Task item:
Using the entries that follow, write out the line containing "o).pkts = d.pkts := rfl", the line containing "o).stgLate = d.stgLate := rfl", and every line between them, exactly and nothing else.

* * * *

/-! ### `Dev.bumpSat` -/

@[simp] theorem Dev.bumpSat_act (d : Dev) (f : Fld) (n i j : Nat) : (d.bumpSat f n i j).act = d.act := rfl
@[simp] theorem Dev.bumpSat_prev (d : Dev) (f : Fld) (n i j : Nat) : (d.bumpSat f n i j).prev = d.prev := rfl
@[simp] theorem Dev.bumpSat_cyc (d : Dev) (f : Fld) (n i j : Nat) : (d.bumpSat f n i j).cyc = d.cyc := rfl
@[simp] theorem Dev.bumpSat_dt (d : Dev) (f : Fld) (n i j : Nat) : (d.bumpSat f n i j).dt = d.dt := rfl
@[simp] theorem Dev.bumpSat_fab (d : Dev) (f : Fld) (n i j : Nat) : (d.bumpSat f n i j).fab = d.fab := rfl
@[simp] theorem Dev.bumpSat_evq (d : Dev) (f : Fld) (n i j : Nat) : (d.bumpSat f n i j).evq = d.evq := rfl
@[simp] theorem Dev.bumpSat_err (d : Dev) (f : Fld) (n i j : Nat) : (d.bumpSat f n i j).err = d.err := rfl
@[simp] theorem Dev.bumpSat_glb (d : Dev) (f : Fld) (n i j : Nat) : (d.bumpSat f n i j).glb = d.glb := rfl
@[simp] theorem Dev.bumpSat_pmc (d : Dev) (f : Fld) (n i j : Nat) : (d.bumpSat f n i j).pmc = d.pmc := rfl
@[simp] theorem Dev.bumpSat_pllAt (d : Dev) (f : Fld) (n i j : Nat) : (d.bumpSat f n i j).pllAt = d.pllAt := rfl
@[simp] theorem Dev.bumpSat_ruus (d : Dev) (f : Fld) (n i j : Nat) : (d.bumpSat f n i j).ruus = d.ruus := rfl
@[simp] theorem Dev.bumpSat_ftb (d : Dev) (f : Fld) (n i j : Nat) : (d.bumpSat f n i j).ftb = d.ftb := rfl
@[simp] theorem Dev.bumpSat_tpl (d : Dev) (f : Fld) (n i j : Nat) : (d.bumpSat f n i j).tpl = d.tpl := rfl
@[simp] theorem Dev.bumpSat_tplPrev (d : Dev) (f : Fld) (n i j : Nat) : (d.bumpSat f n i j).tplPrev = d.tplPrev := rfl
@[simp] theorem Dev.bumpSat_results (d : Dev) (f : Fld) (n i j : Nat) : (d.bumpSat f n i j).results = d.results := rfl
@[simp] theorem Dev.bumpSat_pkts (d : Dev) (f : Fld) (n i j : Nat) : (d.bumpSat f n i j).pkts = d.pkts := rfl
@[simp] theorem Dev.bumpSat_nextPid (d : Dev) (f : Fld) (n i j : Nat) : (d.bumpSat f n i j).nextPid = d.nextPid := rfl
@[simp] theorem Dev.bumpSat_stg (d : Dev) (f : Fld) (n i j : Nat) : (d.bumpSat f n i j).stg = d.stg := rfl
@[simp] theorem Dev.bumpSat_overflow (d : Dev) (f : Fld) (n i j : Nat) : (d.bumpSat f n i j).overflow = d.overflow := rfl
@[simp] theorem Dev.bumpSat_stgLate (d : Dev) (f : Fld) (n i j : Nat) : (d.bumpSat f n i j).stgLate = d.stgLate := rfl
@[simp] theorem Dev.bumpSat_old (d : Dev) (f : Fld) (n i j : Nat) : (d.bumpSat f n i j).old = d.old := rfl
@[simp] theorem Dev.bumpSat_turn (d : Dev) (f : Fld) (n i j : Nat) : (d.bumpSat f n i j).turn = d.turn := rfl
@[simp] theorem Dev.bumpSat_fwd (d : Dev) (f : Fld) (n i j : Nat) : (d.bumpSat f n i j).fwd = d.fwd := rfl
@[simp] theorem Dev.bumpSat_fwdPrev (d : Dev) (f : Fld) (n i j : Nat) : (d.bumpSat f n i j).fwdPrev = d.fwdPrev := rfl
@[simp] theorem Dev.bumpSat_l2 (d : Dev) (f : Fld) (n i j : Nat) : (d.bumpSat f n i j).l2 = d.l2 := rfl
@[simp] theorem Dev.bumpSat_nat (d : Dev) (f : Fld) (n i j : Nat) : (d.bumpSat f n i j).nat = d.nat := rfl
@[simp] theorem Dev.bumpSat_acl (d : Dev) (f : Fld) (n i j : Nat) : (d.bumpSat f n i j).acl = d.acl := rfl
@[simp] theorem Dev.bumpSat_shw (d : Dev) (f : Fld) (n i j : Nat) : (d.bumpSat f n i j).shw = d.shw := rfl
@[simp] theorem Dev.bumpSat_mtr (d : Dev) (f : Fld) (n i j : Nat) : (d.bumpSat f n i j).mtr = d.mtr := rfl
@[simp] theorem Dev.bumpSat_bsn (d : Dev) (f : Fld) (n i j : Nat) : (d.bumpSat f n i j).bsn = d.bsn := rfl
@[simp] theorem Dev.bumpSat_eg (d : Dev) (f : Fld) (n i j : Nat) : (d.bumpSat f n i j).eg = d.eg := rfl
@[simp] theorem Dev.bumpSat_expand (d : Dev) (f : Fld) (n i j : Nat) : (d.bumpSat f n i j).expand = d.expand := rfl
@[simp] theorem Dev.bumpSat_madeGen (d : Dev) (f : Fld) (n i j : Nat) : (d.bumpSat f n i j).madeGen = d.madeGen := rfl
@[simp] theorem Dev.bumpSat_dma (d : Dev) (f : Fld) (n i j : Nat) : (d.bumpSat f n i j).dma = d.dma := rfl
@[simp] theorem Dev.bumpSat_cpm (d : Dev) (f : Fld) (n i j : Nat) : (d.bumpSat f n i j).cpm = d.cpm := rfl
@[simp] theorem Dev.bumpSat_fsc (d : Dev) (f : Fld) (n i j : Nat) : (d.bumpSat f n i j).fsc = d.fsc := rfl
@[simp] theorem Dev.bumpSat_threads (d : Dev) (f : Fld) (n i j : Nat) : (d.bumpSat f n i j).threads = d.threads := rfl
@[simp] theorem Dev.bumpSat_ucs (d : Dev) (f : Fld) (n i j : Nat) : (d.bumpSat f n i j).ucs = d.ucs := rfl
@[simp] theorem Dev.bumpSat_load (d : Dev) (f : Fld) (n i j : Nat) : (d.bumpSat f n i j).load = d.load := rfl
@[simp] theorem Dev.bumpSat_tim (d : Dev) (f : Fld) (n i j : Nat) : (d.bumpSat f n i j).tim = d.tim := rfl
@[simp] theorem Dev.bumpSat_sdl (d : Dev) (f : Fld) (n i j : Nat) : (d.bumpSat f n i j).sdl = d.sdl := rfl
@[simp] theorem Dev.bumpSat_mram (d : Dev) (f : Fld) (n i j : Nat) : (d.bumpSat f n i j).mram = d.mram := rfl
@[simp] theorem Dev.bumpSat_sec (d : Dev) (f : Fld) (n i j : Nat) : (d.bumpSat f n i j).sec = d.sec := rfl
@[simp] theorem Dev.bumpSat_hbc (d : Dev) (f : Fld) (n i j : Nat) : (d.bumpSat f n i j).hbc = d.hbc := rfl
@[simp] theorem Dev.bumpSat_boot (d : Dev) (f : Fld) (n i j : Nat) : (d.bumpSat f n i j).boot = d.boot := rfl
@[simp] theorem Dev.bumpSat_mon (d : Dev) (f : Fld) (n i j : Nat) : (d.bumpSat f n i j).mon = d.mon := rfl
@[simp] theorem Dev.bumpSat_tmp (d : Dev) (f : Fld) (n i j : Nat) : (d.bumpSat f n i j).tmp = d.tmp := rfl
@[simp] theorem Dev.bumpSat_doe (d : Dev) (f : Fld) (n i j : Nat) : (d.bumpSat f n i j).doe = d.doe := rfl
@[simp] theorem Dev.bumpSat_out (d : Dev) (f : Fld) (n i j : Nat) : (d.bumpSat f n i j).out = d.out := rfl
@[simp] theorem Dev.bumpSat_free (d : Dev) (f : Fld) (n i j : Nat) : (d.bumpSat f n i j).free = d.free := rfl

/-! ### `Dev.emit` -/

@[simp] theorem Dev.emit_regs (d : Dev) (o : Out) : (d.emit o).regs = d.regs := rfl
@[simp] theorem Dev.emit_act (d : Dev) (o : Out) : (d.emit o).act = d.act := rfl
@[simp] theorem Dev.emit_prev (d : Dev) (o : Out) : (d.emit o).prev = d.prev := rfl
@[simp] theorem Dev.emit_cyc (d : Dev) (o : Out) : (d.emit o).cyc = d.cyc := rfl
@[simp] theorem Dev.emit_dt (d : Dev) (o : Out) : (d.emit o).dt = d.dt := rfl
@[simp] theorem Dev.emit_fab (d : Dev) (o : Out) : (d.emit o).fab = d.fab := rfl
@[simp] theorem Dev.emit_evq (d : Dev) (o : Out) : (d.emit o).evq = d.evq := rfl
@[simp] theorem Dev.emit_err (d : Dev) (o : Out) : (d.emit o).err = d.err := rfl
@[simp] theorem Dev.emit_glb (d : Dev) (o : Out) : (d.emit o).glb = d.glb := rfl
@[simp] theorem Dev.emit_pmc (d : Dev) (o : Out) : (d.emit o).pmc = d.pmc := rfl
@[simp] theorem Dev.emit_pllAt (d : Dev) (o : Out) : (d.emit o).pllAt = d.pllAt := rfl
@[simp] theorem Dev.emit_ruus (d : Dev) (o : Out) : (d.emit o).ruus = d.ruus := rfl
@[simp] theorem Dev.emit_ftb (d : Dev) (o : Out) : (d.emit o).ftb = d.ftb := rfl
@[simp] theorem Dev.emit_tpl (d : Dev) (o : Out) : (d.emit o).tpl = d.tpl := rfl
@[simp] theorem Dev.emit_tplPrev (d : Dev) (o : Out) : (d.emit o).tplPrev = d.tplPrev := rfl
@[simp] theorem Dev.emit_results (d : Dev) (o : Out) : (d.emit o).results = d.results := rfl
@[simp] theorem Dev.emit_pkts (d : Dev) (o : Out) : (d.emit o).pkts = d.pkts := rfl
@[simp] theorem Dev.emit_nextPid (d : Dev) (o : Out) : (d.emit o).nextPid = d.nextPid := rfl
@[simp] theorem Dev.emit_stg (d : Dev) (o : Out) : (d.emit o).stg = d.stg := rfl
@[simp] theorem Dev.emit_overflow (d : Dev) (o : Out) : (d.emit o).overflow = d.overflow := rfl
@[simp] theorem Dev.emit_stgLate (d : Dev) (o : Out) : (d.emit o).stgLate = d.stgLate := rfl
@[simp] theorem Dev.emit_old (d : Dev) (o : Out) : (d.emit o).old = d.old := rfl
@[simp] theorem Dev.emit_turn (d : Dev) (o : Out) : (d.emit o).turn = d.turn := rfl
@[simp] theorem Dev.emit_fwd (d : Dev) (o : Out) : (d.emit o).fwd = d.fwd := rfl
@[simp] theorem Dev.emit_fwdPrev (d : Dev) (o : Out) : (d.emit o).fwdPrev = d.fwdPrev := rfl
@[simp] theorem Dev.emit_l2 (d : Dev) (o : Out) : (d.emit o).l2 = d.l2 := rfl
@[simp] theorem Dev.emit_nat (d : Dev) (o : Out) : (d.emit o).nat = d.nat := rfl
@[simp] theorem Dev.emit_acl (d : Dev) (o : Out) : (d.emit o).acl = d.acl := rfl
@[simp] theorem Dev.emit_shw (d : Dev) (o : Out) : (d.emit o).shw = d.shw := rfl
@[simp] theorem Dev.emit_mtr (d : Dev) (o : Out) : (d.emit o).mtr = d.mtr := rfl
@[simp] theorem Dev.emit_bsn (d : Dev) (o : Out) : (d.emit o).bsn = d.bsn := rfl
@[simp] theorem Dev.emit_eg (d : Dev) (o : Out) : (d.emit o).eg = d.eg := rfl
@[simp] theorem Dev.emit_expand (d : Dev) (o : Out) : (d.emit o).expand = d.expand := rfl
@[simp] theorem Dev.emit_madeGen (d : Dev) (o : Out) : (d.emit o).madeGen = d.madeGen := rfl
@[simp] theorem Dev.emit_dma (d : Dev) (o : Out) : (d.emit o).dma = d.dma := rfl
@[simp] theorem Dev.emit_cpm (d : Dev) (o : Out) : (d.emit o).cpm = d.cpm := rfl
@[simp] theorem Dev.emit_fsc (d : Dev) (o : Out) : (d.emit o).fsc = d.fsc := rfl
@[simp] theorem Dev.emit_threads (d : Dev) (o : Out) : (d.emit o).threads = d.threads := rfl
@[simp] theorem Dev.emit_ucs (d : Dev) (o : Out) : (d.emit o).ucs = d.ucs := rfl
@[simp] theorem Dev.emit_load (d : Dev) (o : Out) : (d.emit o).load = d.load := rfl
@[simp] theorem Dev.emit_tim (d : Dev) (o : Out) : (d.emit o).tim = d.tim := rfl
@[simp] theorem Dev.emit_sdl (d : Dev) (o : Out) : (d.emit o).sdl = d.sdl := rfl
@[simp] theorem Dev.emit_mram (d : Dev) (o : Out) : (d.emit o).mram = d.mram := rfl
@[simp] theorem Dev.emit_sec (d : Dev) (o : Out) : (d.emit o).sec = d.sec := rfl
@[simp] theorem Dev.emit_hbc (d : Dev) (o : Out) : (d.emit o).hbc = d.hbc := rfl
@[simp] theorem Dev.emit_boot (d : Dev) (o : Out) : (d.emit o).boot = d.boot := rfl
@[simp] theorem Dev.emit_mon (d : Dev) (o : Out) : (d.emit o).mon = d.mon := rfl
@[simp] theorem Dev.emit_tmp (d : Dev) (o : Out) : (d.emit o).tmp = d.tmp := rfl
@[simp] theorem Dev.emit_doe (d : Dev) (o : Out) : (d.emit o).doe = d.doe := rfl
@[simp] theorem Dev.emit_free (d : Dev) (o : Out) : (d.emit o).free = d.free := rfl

* * * *

Output:
@[simp] theorem Dev.emit_pkts (d : Dev) (o : Out) : (d.emit o).pkts = d.pkts := rfl
@[simp] theorem Dev.emit_nextPid (d : Dev) (o : Out) : (d.emit o).nextPid = d.nextPid := rfl
@[simp] theorem Dev.emit_stg (d : Dev) (o : Out) : (d.emit o).stg = d.stg := rfl
@[simp] theorem Dev.emit_overflow (d : Dev) (o : Out) : (d.emit o).overflow = d.overflow := rfl
@[simp] theorem Dev.emit_stgLate (d : Dev) (o : Out) : (d.emit o).stgLate = d.stgLate := rfl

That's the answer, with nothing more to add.